Gestational diabetes is due to glucose intolerance during pregnancy and presents as high blood glucose levels at the beginning of pregnancy. The incidence of congenital malformations in diabetic pregnancy has been reported to be 2–5 times higher than in non-diabetic pregnancy.Citation1 Therefore, pregnant women with pre-existing diabetes mellitus or gestational diabetes are at high risk of carrying a fetus with congenital anomalies such as neural phocomelia, cardiac malformations, macrosomia and central nervous system malformations.Citation2 Macintosh et al. reported that the increased risk of congenital anomalies was predominantly for congenital heart disease (3.4 times higher risk) and anomalies of the nervous system (2.7 times higher risk) in their study.Citation3 The precise mechanism for the teratogenic effects of diabetes on a developing embryo remains unclear. Hyperglycemia is proposed to be the most important teratogen, causing an increase in reactive oxygen species (ROS) in tissuesCitation4 and particularly affecting cardiovascular formation. The proposed mechanisms for the high glucose-induced ROS increase might have nonenzymatic protein glycosylation,Citation5-7 enhanced mitochondrial electron transport chain flow,Citation8 auto-oxidation,Citation9 and changes in the redox potential. These defects include artery or pulmonary atresia, double-outlet of right ventricle, tetralogy of Fallot, and fetal cardiomyopathy.Citation10 However, the embryonic phenotypes and underlying mechanisms caused by maternal pre-gestational diabetes are not yet known. Furthermore, little is known about the cell migration and cellular changes of cardiac precursors underlying early heart tube formation in the presence of hyperglycemia. In this study, we attempted to answer these questions using an early chick embryo model because the chick embryo can be easily manipulated at the early embryonic stage.Citation11

The major chick embryonic heart contributors consist of the cardiac precursor in splanchnic mesoderm (primary and secondary heart field), cardiac neural crest and the pro-epicardium. Heart development is a very complicated process under the regulation of spatio-temporal gene expression.
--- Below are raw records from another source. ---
-- ==== Sys2Proof/Proofs/NoOpShapes.lean ====
section
/-! That the instructions without an effect only advance and present nothing (R140): the obligation of
`spec/44_noop_shapes.md`. -/

namespace Sys2Proof.Machine

/-- `DrawSprite` aside, an untraced instruction has no output, whether or not it faulted (R136). -/
theorem execOutputs_of_ne_drawSprite {i : Instr} (h : ∀ x y n, i ≠ .drawSprite x y n) (t : State) :
    execOutputs false i t = [] := by
  unfold execOutputs
  split
  -- the step faulted
  · rfl
  -- it did not: the one arm with a presentation is excluded
  · split
    · exact absurd rfl (h _ _ _)
    · rfl

/-- `DrawSprite` is one of the ten effective shapes. -/
theorem Instr.ne_drawSprite_of_not_effective {i : Instr} (h : i.effective = false) (x y : RegIndex) (n : RowCount) :
    i ≠ .drawSprite x y n := by
  rintro rfl
  cases h

/-- Settles O37: each of the twenty-six shapes is not effective, which is all that `exec_of_not_effective` asks; and the
one shape that presents is effective. -/
theorem noOpShapesOnlyAdvance : Obligations.NoOpShapesOnlyAdvance := by
  intro s x y value addr word
  refine ⟨s.advancePc, rfl,
    fun i hi => execOutputs_of_ne_drawSprite (Instr.ne_drawSprite_of_not_effective hi) s.advancePc, ?_⟩
  and_intros <;> exact exec_of_not_effective rfl s

end Sys2Proof.Machine
end

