-- ==== Sys2Proof/Proofs/JumpsAndIndexLoad.lean ====
section
/-! The jumps and what a jump beyond memory leads to (R110, R111), and the index load (R121): obligations of
`spec/41_flow_control.md` and `spec/42_regular_effective.md`. -/

namespace Sys2Proof.Machine

/-! ### Jumps -/

/-- The state a `Jump` answers: its arm of the dispatch, the meaning unfolded (R110). -/
theorem exec_jump (addr : Address) (s : State) :
    exec (.jump addr) s = .next (s.setPc (addr.setWidth 16)) := rfl

/-- The state a `JumpPlusV0` answers: its arm of the dispatch, the meaning unfolded (R111). -/
theorem exec_jumpPlusV0 (addr : Address) (s : State) :
    exec (.jumpPlusV0 addr) s = .next (s.setPc (addr.setWidth 16 + (s.getV 0).setWidth 16)) := rfl

/-- A `Jump` to its own address repeats the state. -/
theorem step_of_self_jump {addr : Address} {s : State} (hf : s.fault = none) (hw : s.fetch = .ok (encode (.jump addr)))
    (hpc : s.program_counter = addr.setWidth 16) : step s = .next s := by
  rw [step_of_fetch_ok hf hw, decode_encode rfl, exec_jump, ← hpc]
  rfl

/-- Settles O22: the arm of the dispatch, the self-jump, and a fetch at 0x0FFF, which faults. -/
theorem jumpSetsTheProgramCounter : Obligations.JumpSetsTheProgramCounter := by
  refine fun addr s => ⟨exec_jump addr s, step_of_self_jump, ?_⟩
  rintro hf rfl
  exact step_of_fetch_fault (s := s.setPc 0x0FFF#16) hf (Nat.le_refl 0x0FFF)

theorem indexed_target_eq_ofNat (addr : Address) (b : Byte) :
    addr.setWidth 16 + b.setWidth 16 = BitVec.ofNat 16 ((addr.toNat + b.toNat) % 2 ^ 16) := by
  apply BitVec.eq_of_toNat_eq
  rw [BitVec.toNat_ofNat, Nat.mod_mod, indexed_target_toNat]
  have := indexed_target_toNat_le addr b
  omega

/-- Settles O23: the sum does not wrap, and from 0x0FFF on the fetch at it faults. -/
theorem jumpPlusV0AddsTheRegister : Obligations.JumpPlusV0AddsTheRegister := by
  refine fun addr s => ⟨?_, indexed_target_toNat_le addr _, fun hf hge t h => ?_⟩
  · rw [exec_jumpPlusV0, indexed_target_eq_ofNat]; rfl
  · cases h
    have hpc := indexed_target_toNat addr (s.getV 0)
    exact ⟨hpc, step_of_fetch_fault (s := s.setPc _) hf (hge.trans hpc.ge)⟩

/-! ### The index load -/

/-- The state `LoadValToI` answers: its arm of the dispatch, the meaning unfolded (R121). -/
theorem exec_loadValToI (value : Address) (s : State) :
    exec (.loadValToI value) s = .next (s.setI (value.setWidth 16)).advancePc := rfl

/-- Settles O28: a 12-bit field fits a word unchanged. -/
theorem loadValToIWritesTheIndexRegister : Obligations.LoadValToIWritesTheIndexRegister := by
  intro value s
  have hi : (value.setWidth 16).toNat = value.toNat := BitVec.toNat_setWidth_of_le (by decide)
  exact ⟨_, exec_loadValToI value s, rfl, hi, hi.trans_lt value.isLt⟩

end Sys2Proof.Machine
end

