-- ==== Sys2Proof/Word.lean ====
section
/-! DEFINITION. The block's words: a byte, the 16-bit and 32-bit values the rules speak of, and byte
strings (00_scope.md R9, R10). -/

namespace Sys2Proof

/-- A byte: bit 7 the most significant, bit 0 the least (00_scope.md R9, 20_memory.md R41). -/
abbrev Byte := BitVec 8

/-- A 16-bit value: a ROM entry, the CRC state, a protocol field of two bytes. -/
abbrev Word16 := BitVec 16

/-- A 32-bit value: a descriptor's value or length field (00_scope.md R8). -/
abbrev Word32 := BitVec 32

/-- A finite byte string, offset 0 first (00_scope.md R10, 20_memory.md R41). -/
abbrev Bytes := List Byte

end Sys2Proof
end

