-- ==== Sys2Proof/Proofs/Responses.lean ====
section
/-! PROOF. Every response held or delivered is well formed (30_encoding.md R71, R72): it holds after reset, and
each of the moves in `step_next_cases` keeps it. -/

namespace Sys2Proof.Machine

theorem responseTo_form (c : Constants) (desc : Bytes) : ResponseForm (responseTo c desc) := by
  unfold responseTo
  split
  · exact responseOf_form _
  · exact errorResponse_form .badCommand

/-- Releasing a well-formed response delivers it behind well-formed ones or holds it. -/
theorem responsesWellFormed_release {r : Bytes} {s : State} (hdelivered : ∀ r ∈ s.delivered, ResponseForm r)
    (hr : ResponseForm r) : ResponsesWellFormed (s.release r) := by
  cases htakes : s.hostTakes with
  | true =>
    rw [s.release_of_takes r htakes]
    refine ⟨fun r' hmem => ?_, by simp⟩
    rw [s.deliver_delivered, List.mem_append, List.mem_singleton] at hmem
    obtain hmem | rfl := hmem
    · exact hdelivered r' hmem
    · exact hr
  | false =>
    rw [s.release_of_not_takes r htakes]
    refine ⟨hdelivered, fun r' hport => ?_⟩
    obtain rfl := Port.holding.inj hport
    exact hr

/-- Settles O16: only a computed or held response enters the port or the delivered ones. -/
theorem stepKeepsResponsesWellFormed : Obligations.StepKeepsResponsesWellFormed := by
  rintro s t ⟨hdelivered, hheld⟩ h
  obtain ⟨-, rfl⟩ | ⟨-, rfl⟩ | ⟨desc, rest, -, -, -, rfl⟩ | ⟨desc, -, -, rfl⟩ | ⟨r, -, hport, rfl⟩ :=
    step_next_cases h
  · exact ⟨hdelivered, by simp⟩
  · exact ⟨hdelivered, hheld⟩
  · exact ⟨hdelivered, by simp⟩
  · exact responsesWellFormed_release (s := s.scrambleWork) hdelivered (responseTo_form s.consts desc)
  · exact responsesWellFormed_release hdelivered (hheld r hport)

/-- Settles O17: the state after reset is IDLE and has delivered nothing. -/
theorem resetResponsesWellFormed : Obligations.ResetResponsesWellFormed :=
  ⟨fun _ hmem => absurd hmem List.not_mem_nil, fun _ hport => nomatch hport⟩

end Sys2Proof.Machine
end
From the view of morphological alteration, it is chronologically composed of primary heart tube fusion, cardiac looping and accretion, cardiac septation and coronary vasculogenesis.Citation12 The primary heart field contributes to the major structures of the heart, including the atria and ventricles, while the secondary heart field gives rise to the cardiac outflow tracts.Citation13 The primary heart fields derive from lateral gastrulating precardiac cells, which migrate out of the anterior primitive streak at the gastrula stage and then migrate laterally and anteriorly to form bilateral primary heart fields.Citation14-16 Borgave et al. reported that there were sources of mesenchymal stem cells in the primary heart field of HH 4 chick embryo and that those mesenchymal stem cells were able to differentiate into various cell lineages, such as cardiomyocytes, in response to certain instructive signals from Hensens node.Citation17 If the embryological origin of heart development is abnormal, the risk of congenital heart disease must be higher. Ste´phane Zaffran, et al. also demonstrated the differences in the embryological origin of right and left ventricular myocardium, which has important implications for congenital heart disease.Citation18

Many spatiotemporally expressed genes are involved in heart development. Therefore, it is not easy to assign a particular gene for cardiac specification or a mesoderm and endoderm inducer, which in turn enhances cardiac mesoderm formation.Citation19 Fibroblast growth factor (FGF) signaling is required for the migration of pro-cardiac mesoderm cells in Drosophila and chicks.Citation15,20 Generally, cardiac specification occurs when the cells reach the anterior lateral plate mesoderm. As an important inducer of myocardium, the anterior endoderm underlies the anterior lateral plate mesoderm. In the chick embryo, Bone morphogenetic protein 2 (BMP2) plays an important role in heart-inducing activity and is derived from anterior endoderm. Moreover, Nkx-2.5, GATA factors, myocardin, and Tbx20 are well-known transcription factors that characterize and induce cardiogenic differentiation.Citation19 Therefore, Nkx-2.5 and BMP2 could be considered common cardiogenic factors.

Under physiological conditions, autophagy is considered to be the process by which energy is supplied for embryonic development through the lysosomal degradation of cellular contents.Citation21 Furthermore, autophagy also acts as a housekeeper by preventing protein accumulation in cells and removing dead or damaged organelles.Citation21 One could imagine that autophagy plays vital roles in vertebrate development. Autophagy-related genes (Atg), Atg5, Atg7, and Atg8 (LC3) participate in the various stages of the autophagy process.Citation22 Mice with an Atg5 or Atg7 mutation can survive the embryonic period but die soon after birth.Citation23,24 Three-Methyladenine (3-MA) has been widely employed as a specific inhibitor of PI3K activity to block the initial phase of the autophagic process, while rapamycin (RAPA) is reported to be the best pharmacological inducer of autophagy.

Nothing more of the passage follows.